### [Work instructions]
For the entries that follow, restate word for word the line containing "namespace Sys2Proof.Laws.EncodeInTable", the line containing "theorem rspFail : Statement", and every line that lies between them.

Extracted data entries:
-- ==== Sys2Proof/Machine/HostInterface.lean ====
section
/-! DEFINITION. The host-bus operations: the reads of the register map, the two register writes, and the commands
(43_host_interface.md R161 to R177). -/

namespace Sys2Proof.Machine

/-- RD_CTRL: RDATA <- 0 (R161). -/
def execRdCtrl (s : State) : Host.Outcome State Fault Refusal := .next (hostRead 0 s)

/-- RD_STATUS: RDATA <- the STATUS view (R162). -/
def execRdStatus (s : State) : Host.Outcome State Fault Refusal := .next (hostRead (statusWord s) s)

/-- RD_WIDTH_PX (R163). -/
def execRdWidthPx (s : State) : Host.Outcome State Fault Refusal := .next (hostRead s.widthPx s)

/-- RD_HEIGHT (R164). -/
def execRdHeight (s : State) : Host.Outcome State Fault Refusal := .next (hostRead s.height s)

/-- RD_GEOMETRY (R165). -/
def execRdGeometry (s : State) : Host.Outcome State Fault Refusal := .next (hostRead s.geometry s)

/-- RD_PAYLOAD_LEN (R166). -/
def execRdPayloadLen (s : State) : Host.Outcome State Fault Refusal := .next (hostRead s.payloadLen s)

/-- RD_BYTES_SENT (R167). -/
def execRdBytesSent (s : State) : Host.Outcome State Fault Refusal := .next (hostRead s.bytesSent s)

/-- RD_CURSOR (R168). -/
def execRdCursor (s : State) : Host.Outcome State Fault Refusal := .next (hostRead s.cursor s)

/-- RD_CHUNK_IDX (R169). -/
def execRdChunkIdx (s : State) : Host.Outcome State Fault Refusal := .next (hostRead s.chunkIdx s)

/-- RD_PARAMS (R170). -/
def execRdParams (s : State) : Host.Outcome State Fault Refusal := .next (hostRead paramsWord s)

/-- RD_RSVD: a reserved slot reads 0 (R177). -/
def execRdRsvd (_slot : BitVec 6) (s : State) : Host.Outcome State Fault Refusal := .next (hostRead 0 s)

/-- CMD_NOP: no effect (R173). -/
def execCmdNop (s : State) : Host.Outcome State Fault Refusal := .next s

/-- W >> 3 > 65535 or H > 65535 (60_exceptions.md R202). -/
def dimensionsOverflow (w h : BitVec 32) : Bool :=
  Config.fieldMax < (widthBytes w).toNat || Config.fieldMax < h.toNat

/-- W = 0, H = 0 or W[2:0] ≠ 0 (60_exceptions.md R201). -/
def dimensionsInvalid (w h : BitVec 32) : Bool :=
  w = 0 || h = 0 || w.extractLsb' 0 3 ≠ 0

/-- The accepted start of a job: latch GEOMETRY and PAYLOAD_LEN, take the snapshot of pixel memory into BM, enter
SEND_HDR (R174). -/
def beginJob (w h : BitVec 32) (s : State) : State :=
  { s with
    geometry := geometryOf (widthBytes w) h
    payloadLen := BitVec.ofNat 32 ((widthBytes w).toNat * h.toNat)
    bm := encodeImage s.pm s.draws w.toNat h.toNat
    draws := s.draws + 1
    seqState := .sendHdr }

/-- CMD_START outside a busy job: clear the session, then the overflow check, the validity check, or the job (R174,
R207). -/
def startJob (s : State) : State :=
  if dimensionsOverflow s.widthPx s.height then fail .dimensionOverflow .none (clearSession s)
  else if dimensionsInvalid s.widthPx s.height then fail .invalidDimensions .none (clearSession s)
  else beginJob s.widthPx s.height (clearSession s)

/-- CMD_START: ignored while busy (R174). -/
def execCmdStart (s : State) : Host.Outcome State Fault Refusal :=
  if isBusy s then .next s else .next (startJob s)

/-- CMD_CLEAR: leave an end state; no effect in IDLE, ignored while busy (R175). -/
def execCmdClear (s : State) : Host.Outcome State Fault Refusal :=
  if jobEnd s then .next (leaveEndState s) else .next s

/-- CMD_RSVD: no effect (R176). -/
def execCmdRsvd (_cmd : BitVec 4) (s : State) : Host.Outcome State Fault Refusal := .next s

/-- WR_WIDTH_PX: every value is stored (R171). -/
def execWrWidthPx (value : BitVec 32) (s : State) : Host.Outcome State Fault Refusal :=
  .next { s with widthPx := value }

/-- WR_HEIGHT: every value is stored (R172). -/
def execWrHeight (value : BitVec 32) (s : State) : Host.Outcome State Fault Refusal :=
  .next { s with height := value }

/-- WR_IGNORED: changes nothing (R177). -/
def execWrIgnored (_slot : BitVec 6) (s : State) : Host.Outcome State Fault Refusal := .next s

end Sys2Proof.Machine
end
...
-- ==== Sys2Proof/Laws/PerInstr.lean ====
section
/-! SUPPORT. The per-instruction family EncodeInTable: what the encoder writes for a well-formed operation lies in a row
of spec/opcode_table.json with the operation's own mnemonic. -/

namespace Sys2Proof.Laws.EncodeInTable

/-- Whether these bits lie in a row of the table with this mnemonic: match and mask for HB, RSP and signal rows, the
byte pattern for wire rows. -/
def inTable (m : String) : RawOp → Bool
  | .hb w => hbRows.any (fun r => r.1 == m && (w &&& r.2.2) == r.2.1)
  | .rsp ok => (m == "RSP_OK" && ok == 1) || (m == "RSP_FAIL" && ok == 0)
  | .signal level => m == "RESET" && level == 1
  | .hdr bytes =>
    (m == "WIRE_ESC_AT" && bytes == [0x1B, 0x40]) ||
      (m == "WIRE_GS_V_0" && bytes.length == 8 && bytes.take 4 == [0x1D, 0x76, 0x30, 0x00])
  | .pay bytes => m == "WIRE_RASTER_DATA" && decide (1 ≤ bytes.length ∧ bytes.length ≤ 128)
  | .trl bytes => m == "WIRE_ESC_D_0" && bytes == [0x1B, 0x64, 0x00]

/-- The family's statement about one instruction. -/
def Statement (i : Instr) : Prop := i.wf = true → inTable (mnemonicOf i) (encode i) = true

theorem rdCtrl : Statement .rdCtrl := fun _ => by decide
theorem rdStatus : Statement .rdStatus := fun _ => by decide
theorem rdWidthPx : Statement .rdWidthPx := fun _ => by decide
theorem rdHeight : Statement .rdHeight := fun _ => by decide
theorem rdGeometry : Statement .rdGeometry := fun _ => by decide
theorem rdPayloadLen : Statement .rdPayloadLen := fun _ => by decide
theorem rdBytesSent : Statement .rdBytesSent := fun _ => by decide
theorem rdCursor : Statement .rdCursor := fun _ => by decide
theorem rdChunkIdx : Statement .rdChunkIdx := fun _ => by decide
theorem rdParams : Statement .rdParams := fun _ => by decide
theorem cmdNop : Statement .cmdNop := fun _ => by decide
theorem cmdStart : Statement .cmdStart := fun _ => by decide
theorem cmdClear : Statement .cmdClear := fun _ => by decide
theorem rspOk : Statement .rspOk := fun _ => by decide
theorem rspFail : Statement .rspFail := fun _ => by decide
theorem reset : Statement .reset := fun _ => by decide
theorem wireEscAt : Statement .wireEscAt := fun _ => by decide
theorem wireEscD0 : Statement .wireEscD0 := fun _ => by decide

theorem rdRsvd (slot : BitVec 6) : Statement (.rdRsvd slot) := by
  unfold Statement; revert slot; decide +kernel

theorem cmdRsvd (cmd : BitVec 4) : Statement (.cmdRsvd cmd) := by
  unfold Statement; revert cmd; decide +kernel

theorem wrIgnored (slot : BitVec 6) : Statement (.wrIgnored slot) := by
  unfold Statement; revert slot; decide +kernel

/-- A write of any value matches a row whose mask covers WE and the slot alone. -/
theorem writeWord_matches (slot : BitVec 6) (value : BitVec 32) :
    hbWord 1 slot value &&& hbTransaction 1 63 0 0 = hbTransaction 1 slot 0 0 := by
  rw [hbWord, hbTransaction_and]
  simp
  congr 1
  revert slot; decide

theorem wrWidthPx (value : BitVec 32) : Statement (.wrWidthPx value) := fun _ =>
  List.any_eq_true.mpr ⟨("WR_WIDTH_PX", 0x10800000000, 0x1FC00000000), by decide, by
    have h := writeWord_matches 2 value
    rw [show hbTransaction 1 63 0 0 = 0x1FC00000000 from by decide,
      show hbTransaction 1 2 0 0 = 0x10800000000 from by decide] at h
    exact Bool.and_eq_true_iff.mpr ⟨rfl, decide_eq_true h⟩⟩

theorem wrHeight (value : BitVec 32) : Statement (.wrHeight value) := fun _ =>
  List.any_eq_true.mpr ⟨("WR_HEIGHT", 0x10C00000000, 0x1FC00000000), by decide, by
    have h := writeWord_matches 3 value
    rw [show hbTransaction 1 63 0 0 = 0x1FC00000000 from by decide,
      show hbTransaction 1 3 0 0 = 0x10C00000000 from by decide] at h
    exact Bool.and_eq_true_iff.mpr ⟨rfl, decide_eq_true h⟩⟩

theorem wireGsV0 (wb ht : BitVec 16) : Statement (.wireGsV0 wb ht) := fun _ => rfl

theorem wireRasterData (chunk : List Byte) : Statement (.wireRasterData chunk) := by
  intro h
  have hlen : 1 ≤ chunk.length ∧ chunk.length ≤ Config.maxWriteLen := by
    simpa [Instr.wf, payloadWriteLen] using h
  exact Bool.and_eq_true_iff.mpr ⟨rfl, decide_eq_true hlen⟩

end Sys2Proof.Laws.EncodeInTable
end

### [Written answer]
namespace Sys2Proof.Laws.EncodeInTable

/-- Whether these bits lie in a row of the table with this mnemonic: match and mask for HB, RSP and signal rows, the
byte pattern for wire rows. -/
def inTable (m : String) : RawOp → Bool
  | .hb w => hbRows.any (fun r => r.1 == m && (w &&& r.2.2) == r.2.1)
  | .rsp ok => (m == "RSP_OK" && ok == 1) || (m == "RSP_FAIL" && ok == 0)
  | .signal level => m == "RESET" && level == 1
  | .hdr bytes =>
    (m == "WIRE_ESC_AT" && bytes == [0x1B, 0x40]) ||
      (m == "WIRE_GS_V_0" && bytes.length == 8 && bytes.take 4 == [0x1D, 0x76, 0x30, 0x00])
  | .pay bytes => m == "WIRE_RASTER_DATA" && decide (1 ≤ bytes.length ∧ bytes.length ≤ 128)
  | .trl bytes => m == "WIRE_ESC_D_0" && bytes == [0x1B, 0x64, 0x00]

/-- The family's statement about one instruction. -/
def Statement (i : Instr) : Prop := i.wf = true → inTable (mnemonicOf i) (encode i) = true

theorem rdCtrl : Statement .rdCtrl := fun _ => by decide
theorem rdStatus : Statement .rdStatus := fun _ => by decide
theorem rdWidthPx : Statement .rdWidthPx := fun _ => by decide
theorem rdHeight : Statement .rdHeight := fun _ => by decide
theorem rdGeometry : Statement .rdGeometry := fun _ => by decide
theorem rdPayloadLen : Statement .rdPayloadLen := fun _ => by decide
theorem rdBytesSent : Statement .rdBytesSent := fun _ => by decide
theorem rdCursor : Statement .rdCursor := fun _ => by decide
theorem rdChunkIdx : Statement .rdChunkIdx := fun _ => by decide
theorem rdParams : Statement .rdParams := fun _ => by decide
theorem cmdNop : Statement .cmdNop := fun _ => by decide
theorem cmdStart : Statement .cmdStart := fun _ => by decide
theorem cmdClear : Statement .cmdClear := fun _ => by decide
theorem rspOk : Statement .rspOk := fun _ => by decide
theorem rspFail : Statement .rspFail := fun _ => by decide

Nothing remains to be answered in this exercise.